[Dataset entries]
Start of Block

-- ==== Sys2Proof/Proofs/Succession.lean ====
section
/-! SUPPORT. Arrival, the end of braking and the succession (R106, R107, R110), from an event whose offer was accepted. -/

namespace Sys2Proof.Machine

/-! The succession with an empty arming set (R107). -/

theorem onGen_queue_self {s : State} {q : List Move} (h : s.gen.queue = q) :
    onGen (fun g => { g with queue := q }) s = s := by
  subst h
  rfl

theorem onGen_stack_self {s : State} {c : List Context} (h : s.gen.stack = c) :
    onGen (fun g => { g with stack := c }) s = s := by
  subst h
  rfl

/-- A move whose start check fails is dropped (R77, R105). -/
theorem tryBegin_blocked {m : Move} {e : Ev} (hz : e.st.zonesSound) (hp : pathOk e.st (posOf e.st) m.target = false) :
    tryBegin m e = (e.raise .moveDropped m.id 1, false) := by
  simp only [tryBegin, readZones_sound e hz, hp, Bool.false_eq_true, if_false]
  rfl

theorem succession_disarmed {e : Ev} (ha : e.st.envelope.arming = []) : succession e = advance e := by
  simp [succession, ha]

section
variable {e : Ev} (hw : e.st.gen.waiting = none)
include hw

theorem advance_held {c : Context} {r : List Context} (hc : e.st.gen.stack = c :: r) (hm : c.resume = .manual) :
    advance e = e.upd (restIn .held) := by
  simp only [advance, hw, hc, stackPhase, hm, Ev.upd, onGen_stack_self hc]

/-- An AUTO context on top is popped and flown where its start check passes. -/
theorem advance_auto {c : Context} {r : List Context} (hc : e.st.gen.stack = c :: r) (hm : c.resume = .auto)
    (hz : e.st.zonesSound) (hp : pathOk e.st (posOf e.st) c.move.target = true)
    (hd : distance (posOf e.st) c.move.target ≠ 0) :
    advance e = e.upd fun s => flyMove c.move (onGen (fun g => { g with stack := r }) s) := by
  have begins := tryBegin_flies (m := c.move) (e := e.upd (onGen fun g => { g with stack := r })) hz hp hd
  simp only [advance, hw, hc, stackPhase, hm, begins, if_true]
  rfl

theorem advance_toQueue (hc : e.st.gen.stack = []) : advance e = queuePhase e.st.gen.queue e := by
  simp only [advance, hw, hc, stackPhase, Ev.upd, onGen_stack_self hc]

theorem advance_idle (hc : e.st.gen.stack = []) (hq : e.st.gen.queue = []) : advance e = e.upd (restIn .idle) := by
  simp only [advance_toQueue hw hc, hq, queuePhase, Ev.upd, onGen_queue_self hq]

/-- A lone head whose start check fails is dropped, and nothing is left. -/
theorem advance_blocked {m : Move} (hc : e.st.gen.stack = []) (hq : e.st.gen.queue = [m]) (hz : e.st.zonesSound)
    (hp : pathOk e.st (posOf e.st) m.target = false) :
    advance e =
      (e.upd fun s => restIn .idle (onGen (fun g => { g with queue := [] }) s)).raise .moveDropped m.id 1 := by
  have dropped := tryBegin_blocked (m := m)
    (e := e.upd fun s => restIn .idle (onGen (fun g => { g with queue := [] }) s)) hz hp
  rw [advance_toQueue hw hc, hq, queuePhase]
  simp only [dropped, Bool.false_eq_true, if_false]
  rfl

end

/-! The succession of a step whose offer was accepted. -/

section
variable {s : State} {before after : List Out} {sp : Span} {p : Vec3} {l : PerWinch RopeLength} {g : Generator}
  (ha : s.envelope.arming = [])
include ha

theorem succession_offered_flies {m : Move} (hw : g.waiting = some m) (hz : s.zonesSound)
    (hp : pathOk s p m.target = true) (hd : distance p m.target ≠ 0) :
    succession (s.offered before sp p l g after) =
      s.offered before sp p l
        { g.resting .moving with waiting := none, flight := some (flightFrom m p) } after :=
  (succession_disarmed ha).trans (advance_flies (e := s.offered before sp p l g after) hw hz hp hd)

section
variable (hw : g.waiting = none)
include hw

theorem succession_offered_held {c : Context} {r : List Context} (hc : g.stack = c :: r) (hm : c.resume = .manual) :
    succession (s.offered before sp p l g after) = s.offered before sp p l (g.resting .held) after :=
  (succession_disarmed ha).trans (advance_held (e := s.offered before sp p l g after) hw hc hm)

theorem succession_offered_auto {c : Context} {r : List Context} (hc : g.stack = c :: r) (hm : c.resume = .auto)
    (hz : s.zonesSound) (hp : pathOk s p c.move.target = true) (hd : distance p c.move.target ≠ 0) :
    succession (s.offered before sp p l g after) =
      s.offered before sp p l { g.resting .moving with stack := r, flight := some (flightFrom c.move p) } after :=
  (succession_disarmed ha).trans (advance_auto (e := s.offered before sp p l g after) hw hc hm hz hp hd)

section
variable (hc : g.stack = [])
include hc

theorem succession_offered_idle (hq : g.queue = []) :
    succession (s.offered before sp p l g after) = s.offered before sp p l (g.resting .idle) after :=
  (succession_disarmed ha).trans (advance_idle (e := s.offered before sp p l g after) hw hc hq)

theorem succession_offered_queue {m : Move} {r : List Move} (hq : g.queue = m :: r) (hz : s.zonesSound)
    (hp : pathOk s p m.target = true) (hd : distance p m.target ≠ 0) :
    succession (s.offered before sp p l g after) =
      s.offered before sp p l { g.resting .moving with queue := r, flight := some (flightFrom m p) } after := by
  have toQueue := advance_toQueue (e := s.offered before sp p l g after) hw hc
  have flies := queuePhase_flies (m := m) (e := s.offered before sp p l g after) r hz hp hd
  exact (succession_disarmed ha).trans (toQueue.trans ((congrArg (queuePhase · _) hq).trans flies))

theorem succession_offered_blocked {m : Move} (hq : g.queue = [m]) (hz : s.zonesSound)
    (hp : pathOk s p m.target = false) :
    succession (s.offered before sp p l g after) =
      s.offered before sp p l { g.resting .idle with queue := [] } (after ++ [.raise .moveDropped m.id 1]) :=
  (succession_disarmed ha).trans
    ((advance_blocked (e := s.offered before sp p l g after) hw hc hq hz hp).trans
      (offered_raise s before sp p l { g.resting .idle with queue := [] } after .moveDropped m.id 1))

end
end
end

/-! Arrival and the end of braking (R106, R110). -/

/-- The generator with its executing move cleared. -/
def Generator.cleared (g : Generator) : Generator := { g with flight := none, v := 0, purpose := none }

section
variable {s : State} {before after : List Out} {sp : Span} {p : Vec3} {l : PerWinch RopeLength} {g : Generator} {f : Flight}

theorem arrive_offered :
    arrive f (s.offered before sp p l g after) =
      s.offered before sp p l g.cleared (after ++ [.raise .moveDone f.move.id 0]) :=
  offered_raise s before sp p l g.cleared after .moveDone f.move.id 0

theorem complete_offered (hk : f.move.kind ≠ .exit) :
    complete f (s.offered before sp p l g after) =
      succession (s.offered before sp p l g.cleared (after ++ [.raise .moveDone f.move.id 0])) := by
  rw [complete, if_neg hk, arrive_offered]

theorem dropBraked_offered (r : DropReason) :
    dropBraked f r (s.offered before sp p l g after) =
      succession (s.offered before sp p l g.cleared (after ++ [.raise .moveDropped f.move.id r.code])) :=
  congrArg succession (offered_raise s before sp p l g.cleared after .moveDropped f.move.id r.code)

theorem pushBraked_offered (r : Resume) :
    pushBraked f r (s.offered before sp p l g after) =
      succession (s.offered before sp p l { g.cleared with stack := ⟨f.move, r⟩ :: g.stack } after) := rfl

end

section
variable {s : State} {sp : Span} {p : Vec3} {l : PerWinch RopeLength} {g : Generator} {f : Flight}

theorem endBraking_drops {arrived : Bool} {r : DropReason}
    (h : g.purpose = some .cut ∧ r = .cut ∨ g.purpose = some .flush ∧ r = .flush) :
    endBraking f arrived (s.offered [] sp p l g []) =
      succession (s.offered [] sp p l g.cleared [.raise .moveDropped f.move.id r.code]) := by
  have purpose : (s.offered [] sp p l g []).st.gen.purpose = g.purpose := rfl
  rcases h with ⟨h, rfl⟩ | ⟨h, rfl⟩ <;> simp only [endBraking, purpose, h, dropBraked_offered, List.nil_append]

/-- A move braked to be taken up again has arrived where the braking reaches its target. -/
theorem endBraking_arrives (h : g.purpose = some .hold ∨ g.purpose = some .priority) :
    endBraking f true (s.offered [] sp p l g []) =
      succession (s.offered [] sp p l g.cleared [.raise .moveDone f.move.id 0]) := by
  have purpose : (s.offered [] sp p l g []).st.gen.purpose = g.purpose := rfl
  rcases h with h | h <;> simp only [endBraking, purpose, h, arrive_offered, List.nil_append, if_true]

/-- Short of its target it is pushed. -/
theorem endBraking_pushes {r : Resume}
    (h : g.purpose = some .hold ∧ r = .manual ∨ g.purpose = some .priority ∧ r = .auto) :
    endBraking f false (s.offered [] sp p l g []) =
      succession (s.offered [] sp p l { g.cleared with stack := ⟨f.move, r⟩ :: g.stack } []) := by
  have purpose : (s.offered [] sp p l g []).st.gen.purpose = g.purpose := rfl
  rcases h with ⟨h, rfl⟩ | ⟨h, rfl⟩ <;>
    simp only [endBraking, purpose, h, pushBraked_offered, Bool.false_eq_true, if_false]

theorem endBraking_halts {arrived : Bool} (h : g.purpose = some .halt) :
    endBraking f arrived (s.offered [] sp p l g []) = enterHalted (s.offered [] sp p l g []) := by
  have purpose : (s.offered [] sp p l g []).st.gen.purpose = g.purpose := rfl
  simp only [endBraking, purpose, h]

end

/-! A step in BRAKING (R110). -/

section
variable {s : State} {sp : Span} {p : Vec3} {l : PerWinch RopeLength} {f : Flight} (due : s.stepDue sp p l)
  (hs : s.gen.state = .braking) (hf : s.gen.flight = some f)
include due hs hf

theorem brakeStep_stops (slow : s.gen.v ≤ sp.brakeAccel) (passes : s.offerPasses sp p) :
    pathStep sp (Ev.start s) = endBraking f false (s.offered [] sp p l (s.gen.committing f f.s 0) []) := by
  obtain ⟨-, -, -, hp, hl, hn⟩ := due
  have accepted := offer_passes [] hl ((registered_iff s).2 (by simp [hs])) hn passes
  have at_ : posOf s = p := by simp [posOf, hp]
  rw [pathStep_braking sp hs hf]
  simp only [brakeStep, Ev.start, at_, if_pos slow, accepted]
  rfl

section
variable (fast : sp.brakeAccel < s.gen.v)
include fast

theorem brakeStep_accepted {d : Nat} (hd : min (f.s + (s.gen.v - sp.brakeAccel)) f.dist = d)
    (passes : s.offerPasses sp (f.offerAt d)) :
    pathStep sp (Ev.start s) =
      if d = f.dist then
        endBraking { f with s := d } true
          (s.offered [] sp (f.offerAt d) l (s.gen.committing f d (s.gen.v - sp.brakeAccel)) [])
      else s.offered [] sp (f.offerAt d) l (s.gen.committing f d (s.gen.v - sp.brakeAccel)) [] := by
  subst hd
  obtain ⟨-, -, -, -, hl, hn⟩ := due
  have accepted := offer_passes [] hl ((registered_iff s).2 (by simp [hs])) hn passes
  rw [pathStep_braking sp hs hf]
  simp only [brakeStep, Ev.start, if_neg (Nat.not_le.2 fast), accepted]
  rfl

End of Block

Action item:
Among the entries, how many lines contain the word "congrArg"? Give the number alone.

Exercise result:
2